TRY IT: Set down exactly the lines below between the line holding "-- ==== Sys2Proof/Machine/Ops.lean" and the line holding "a number. -/", inclusive; no other line belongs in the answer.

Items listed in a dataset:
============================================================

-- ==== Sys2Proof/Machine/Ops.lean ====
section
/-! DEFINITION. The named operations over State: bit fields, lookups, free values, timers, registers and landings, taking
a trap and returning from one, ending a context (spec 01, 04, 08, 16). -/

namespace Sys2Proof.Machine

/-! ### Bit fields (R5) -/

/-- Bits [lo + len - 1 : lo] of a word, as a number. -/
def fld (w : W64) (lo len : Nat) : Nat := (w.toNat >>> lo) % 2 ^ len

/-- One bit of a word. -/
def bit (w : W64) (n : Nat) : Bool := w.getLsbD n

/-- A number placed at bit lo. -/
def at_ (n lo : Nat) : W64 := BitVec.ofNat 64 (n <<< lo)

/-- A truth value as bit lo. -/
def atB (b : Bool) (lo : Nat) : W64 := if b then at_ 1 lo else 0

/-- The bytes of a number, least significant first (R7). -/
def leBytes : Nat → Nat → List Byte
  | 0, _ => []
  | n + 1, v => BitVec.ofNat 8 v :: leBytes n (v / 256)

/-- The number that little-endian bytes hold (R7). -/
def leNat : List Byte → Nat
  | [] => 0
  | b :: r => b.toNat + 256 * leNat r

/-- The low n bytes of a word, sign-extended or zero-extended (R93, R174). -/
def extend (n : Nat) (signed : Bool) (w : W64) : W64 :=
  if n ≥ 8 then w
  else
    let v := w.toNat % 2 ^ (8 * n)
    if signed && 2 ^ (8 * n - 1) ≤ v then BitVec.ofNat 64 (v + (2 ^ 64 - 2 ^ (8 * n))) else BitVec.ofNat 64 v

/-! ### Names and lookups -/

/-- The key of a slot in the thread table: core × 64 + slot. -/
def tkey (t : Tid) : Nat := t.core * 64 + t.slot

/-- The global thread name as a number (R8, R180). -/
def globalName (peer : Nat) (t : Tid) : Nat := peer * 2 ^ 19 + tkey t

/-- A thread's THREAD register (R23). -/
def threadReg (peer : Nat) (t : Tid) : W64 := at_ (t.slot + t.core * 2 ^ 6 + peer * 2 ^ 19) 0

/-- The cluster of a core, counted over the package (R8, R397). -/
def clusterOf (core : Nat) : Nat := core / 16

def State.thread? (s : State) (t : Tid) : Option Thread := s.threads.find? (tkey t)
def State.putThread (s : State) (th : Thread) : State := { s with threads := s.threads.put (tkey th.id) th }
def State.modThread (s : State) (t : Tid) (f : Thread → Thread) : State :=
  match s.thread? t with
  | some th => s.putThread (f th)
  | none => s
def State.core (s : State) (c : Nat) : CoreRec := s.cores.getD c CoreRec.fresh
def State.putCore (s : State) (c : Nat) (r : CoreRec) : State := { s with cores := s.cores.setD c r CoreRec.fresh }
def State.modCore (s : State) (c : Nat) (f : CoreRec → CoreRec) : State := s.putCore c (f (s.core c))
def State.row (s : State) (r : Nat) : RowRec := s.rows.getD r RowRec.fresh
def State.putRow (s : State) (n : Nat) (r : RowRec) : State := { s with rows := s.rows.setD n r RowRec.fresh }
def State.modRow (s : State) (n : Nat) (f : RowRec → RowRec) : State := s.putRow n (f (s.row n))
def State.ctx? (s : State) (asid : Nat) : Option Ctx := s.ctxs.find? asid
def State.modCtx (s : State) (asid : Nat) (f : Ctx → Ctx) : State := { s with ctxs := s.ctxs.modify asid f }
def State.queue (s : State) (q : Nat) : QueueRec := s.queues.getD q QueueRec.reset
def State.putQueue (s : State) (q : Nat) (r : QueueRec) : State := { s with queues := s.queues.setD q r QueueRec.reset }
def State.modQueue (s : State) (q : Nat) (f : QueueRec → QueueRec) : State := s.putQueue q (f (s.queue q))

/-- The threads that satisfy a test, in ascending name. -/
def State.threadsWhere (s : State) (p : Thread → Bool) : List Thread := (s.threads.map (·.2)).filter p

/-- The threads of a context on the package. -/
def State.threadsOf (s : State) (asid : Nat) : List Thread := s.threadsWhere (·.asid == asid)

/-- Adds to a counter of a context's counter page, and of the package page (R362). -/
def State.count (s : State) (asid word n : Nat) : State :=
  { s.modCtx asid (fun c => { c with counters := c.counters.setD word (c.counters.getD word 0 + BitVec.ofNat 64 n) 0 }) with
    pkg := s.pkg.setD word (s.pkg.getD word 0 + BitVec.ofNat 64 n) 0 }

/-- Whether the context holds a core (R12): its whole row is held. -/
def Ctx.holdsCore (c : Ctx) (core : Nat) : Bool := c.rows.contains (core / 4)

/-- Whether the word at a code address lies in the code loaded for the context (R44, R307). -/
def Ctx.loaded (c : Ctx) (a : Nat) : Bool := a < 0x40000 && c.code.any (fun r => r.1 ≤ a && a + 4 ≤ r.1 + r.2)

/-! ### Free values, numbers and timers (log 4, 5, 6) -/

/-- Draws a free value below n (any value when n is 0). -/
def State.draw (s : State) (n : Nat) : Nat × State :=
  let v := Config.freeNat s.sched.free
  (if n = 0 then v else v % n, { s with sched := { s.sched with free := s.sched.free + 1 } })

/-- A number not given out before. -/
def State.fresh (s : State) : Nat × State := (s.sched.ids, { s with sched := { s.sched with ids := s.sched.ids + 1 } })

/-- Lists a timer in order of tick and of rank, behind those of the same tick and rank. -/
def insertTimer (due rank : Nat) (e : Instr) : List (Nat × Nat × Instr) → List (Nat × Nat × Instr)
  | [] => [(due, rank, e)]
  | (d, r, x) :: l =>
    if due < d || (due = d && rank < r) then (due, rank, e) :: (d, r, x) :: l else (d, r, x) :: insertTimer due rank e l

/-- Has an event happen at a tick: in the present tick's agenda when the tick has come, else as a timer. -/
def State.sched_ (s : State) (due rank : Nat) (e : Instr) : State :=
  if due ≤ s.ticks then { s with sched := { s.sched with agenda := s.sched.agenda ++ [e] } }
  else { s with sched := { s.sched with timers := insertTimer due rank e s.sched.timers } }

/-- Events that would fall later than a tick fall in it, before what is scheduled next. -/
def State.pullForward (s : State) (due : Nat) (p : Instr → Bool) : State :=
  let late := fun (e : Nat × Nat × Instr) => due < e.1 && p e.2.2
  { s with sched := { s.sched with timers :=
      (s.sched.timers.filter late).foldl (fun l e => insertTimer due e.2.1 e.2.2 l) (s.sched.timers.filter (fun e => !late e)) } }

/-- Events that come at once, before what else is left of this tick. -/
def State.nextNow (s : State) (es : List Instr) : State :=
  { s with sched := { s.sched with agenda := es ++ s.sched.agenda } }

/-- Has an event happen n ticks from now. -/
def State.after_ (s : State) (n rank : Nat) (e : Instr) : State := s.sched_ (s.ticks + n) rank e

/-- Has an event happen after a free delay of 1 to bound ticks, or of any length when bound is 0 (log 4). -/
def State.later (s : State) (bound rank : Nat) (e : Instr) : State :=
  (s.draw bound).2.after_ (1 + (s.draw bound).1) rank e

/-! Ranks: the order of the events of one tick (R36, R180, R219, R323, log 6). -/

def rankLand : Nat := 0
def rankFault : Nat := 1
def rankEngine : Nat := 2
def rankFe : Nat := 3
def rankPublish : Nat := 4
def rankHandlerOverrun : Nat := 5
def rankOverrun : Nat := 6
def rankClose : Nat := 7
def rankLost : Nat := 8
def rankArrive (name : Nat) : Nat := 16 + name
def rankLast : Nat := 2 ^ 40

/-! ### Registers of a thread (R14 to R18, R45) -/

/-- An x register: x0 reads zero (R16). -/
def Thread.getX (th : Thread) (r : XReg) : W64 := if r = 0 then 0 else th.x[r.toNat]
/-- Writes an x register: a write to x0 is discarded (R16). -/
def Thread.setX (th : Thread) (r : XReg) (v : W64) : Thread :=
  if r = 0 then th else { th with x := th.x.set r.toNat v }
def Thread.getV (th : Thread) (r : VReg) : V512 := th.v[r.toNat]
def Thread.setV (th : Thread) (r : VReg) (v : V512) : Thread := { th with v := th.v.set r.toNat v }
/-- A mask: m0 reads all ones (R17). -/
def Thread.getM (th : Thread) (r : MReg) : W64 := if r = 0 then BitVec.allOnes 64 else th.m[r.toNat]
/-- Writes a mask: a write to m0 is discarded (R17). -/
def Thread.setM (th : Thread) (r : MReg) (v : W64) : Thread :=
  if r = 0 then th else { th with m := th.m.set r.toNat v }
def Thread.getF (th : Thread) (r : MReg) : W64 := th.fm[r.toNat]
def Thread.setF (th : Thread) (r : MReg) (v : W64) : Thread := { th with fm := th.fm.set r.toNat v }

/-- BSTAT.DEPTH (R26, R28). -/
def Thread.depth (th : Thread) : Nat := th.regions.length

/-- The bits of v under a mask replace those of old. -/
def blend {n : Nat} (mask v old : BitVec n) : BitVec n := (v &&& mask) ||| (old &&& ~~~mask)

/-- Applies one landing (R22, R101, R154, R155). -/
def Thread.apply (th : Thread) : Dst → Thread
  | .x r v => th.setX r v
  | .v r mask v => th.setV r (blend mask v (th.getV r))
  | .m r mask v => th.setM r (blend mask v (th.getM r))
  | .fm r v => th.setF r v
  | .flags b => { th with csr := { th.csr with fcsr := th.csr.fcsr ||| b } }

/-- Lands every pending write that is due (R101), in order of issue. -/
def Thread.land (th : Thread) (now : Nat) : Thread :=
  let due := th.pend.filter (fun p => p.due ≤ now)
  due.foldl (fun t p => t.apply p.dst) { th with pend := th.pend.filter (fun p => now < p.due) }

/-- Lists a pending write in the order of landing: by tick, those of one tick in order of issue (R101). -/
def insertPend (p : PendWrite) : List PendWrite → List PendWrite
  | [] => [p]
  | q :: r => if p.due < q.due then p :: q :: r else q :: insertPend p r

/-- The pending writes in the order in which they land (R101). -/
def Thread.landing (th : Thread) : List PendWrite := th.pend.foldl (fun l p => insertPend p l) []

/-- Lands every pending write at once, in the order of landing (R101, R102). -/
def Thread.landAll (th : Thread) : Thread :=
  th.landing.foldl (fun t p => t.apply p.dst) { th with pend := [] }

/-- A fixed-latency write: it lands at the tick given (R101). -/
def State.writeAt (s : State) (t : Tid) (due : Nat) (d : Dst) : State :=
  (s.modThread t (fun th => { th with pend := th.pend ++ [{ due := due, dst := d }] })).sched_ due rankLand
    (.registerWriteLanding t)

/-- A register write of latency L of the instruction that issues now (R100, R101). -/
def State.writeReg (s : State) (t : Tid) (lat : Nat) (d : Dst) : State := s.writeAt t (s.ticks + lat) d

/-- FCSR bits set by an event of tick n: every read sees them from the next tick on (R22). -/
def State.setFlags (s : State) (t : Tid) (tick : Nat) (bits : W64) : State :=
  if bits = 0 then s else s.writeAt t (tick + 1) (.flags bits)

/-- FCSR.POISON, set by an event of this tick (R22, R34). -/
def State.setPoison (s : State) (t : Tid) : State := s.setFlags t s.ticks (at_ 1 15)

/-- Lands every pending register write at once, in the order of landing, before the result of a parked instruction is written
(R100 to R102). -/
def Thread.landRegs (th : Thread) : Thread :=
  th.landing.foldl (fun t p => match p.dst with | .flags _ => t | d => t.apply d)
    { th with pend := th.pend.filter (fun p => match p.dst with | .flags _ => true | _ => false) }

============================================================

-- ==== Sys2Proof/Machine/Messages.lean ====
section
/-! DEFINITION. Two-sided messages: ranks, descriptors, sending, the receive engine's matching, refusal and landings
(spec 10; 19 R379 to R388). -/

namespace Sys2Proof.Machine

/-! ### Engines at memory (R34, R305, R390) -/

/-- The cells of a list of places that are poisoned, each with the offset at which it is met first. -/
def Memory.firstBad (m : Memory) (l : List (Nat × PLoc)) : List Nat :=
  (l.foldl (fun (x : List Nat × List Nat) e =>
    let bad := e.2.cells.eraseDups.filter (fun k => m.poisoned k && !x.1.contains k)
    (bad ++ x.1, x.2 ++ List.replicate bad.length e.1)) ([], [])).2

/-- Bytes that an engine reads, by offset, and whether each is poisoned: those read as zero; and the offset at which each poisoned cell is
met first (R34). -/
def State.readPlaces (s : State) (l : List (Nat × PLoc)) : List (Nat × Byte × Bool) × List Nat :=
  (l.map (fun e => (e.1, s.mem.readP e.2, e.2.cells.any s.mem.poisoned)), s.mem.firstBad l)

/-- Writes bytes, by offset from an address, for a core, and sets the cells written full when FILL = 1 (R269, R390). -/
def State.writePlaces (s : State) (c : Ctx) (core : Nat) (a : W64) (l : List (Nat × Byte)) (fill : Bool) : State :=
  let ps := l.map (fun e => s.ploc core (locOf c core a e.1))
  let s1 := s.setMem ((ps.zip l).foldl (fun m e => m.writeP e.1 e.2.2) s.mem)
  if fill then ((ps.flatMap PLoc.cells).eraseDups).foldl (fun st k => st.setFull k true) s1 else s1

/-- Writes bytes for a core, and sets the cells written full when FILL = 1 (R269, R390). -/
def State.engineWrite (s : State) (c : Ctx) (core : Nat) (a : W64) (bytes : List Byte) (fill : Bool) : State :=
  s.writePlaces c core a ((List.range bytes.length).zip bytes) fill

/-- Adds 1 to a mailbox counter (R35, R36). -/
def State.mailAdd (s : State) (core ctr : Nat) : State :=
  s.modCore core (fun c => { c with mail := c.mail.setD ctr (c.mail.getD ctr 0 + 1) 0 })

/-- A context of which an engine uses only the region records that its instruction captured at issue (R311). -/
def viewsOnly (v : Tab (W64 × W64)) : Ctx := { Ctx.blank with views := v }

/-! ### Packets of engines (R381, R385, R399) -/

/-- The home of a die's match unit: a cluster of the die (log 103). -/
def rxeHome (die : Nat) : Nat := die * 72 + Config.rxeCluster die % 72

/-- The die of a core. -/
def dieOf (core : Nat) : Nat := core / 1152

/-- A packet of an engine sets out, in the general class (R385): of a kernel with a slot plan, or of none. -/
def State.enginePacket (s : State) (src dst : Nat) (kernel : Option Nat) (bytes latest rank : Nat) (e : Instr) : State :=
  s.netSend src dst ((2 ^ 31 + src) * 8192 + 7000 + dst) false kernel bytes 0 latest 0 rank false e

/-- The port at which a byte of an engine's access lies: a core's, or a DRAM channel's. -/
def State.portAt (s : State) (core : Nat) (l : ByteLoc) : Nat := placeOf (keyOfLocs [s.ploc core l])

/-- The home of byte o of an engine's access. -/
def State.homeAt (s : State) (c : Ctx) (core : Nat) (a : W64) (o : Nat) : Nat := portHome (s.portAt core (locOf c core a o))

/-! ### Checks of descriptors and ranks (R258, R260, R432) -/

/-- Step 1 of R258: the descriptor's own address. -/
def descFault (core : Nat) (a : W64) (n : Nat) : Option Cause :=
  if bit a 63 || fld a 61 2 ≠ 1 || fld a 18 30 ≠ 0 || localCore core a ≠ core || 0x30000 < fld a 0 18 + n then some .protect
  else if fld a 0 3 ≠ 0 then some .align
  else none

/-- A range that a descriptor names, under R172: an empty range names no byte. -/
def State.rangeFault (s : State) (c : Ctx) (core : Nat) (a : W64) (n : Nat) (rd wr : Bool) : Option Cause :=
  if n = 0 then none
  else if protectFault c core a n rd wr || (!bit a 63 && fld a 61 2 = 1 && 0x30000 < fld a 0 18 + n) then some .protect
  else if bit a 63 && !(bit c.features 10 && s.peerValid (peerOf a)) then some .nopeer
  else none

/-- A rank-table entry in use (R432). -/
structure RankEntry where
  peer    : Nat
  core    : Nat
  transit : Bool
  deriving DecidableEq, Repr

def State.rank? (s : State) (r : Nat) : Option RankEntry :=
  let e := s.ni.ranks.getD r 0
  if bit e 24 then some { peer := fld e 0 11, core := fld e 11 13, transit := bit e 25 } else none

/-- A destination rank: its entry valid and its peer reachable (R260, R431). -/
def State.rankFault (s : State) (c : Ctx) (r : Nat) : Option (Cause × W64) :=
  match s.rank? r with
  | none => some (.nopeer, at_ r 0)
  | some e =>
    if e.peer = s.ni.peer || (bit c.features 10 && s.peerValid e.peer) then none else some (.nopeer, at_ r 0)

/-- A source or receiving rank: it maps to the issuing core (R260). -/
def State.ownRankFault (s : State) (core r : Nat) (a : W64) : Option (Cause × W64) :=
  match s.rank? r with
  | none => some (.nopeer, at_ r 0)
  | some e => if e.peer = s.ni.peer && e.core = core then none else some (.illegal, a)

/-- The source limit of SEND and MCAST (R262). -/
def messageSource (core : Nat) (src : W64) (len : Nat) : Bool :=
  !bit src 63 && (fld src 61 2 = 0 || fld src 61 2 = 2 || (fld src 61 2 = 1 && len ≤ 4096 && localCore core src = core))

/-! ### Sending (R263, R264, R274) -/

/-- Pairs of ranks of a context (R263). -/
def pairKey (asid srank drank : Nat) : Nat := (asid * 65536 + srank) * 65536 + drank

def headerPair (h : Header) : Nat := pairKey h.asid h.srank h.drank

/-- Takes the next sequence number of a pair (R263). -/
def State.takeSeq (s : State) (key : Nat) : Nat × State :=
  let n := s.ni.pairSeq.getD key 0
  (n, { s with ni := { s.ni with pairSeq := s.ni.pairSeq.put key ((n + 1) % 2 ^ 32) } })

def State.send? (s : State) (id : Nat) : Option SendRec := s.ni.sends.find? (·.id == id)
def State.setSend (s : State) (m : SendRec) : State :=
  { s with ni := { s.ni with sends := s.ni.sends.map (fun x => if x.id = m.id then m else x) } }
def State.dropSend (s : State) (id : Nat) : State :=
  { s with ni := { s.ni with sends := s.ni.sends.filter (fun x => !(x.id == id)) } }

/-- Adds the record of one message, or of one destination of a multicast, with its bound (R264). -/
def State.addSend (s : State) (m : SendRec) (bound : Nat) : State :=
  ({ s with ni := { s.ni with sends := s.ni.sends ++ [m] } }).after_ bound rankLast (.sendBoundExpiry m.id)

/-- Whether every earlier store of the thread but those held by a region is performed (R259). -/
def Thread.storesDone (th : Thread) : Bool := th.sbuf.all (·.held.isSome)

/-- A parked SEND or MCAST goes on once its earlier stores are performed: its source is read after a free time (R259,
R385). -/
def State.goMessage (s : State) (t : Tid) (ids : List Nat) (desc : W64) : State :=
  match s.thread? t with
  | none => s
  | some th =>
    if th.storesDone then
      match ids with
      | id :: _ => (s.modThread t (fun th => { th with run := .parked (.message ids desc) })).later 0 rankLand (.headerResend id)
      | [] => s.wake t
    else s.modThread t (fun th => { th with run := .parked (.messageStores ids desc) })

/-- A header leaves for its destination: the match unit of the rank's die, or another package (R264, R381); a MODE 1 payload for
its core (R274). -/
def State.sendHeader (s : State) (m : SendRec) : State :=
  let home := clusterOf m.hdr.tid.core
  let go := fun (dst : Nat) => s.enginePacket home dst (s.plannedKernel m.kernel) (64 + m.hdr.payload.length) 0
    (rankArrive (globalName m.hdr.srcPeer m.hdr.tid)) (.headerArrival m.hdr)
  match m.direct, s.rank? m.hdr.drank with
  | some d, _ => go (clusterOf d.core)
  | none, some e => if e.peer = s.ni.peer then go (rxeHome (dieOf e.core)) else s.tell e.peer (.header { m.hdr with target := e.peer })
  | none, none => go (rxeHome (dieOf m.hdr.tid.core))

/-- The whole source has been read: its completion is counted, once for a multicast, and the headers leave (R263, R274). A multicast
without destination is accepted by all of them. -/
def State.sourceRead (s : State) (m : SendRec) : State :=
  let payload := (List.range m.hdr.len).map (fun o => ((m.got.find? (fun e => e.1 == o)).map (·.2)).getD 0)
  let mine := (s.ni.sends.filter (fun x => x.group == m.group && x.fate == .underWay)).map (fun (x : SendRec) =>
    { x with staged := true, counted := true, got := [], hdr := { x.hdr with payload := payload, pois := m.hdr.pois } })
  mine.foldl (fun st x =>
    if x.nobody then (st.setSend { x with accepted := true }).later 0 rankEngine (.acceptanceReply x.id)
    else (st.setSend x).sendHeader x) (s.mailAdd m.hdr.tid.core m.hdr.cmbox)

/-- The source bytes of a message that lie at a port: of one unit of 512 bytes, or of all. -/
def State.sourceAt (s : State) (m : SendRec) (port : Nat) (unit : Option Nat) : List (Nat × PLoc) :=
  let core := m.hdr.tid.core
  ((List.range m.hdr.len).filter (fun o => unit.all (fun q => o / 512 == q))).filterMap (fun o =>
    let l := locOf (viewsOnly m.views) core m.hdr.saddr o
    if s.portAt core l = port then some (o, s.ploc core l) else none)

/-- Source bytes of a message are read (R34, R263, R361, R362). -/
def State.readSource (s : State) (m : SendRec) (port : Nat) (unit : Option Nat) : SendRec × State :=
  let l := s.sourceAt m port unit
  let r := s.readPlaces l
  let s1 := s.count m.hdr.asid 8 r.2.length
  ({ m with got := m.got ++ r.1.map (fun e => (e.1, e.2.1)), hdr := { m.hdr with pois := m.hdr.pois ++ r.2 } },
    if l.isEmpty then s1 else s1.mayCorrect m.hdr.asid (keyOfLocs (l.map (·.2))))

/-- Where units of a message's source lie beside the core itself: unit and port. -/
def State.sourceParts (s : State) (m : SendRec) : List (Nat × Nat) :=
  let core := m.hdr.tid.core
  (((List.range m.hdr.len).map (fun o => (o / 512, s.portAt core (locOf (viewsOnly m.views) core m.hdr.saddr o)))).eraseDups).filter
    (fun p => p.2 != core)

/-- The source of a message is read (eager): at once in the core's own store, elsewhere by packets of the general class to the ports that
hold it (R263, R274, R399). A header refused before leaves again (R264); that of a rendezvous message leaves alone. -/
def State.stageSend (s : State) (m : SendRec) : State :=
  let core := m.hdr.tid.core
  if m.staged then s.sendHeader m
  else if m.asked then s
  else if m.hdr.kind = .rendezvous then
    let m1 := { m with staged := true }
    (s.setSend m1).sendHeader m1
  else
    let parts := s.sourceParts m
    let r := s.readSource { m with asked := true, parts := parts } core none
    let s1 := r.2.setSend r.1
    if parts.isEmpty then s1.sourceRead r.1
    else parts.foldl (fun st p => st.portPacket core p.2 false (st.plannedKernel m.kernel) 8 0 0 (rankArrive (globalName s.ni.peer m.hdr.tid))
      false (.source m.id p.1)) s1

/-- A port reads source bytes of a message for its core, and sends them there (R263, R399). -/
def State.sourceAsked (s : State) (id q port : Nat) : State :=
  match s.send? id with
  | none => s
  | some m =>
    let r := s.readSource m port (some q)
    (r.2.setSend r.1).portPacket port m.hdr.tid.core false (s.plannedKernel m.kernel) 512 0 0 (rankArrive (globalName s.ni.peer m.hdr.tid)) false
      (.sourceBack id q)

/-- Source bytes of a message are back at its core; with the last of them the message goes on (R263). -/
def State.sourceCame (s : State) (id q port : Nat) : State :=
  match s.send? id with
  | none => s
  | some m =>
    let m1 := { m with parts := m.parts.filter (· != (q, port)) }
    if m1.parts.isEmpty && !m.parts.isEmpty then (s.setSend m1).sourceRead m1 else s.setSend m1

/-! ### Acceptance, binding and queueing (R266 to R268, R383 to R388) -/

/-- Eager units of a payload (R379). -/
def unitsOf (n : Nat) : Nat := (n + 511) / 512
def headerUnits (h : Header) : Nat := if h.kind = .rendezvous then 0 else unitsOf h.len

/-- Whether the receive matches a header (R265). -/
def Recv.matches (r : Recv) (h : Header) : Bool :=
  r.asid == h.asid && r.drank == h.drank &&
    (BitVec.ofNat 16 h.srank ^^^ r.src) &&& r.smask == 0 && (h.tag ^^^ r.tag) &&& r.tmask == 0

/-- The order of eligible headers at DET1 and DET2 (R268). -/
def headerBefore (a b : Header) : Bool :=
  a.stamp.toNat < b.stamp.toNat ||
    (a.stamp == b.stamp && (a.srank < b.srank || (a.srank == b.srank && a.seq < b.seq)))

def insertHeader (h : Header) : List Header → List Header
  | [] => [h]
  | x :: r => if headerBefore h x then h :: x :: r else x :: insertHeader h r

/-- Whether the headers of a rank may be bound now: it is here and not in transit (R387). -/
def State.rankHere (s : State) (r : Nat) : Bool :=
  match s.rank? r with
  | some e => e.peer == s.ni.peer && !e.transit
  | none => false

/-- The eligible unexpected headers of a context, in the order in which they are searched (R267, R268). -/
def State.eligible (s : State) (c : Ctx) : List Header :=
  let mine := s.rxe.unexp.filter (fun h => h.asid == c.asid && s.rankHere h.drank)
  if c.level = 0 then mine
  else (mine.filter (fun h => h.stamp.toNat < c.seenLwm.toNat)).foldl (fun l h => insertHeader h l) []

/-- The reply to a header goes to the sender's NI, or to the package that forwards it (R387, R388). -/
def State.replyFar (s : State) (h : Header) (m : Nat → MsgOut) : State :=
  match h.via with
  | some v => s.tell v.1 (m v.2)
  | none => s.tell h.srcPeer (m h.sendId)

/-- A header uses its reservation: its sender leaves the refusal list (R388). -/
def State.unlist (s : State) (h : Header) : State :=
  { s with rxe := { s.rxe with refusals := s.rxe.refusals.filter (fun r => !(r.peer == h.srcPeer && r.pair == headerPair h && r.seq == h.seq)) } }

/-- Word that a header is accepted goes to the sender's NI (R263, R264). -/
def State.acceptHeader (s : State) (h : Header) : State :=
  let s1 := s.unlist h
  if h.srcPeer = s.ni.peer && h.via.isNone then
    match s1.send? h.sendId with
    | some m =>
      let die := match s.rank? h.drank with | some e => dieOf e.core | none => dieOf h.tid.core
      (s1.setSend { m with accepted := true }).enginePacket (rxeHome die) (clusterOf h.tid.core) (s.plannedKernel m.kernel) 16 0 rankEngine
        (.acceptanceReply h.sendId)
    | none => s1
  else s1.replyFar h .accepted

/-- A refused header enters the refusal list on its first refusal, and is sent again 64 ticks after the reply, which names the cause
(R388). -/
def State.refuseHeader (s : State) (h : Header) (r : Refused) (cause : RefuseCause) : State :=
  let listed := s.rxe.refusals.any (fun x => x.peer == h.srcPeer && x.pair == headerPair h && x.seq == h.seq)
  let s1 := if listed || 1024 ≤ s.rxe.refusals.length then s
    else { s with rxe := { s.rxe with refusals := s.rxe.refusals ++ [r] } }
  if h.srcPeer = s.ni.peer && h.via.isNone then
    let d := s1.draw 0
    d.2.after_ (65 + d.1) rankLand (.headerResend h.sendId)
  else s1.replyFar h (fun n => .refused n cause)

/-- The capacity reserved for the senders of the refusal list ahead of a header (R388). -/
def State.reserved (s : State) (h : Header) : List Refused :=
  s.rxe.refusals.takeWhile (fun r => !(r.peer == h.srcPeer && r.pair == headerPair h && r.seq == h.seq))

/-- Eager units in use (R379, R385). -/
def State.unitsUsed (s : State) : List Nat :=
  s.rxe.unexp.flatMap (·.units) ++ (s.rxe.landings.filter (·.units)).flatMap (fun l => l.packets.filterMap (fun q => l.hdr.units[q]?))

============================================================

YOUR RESPONSE:
-- ==== Sys2Proof/Machine/Ops.lean ====
section
/-! DEFINITION. The named operations over State: bit fields, lookups, free values, timers, registers and landings, taking
a trap and returning from one, ending a context (spec 01, 04, 08, 16). -/

namespace Sys2Proof.Machine

/-! ### Bit fields (R5) -/

/-- Bits [lo + len - 1 : lo] of a word, as a number. -/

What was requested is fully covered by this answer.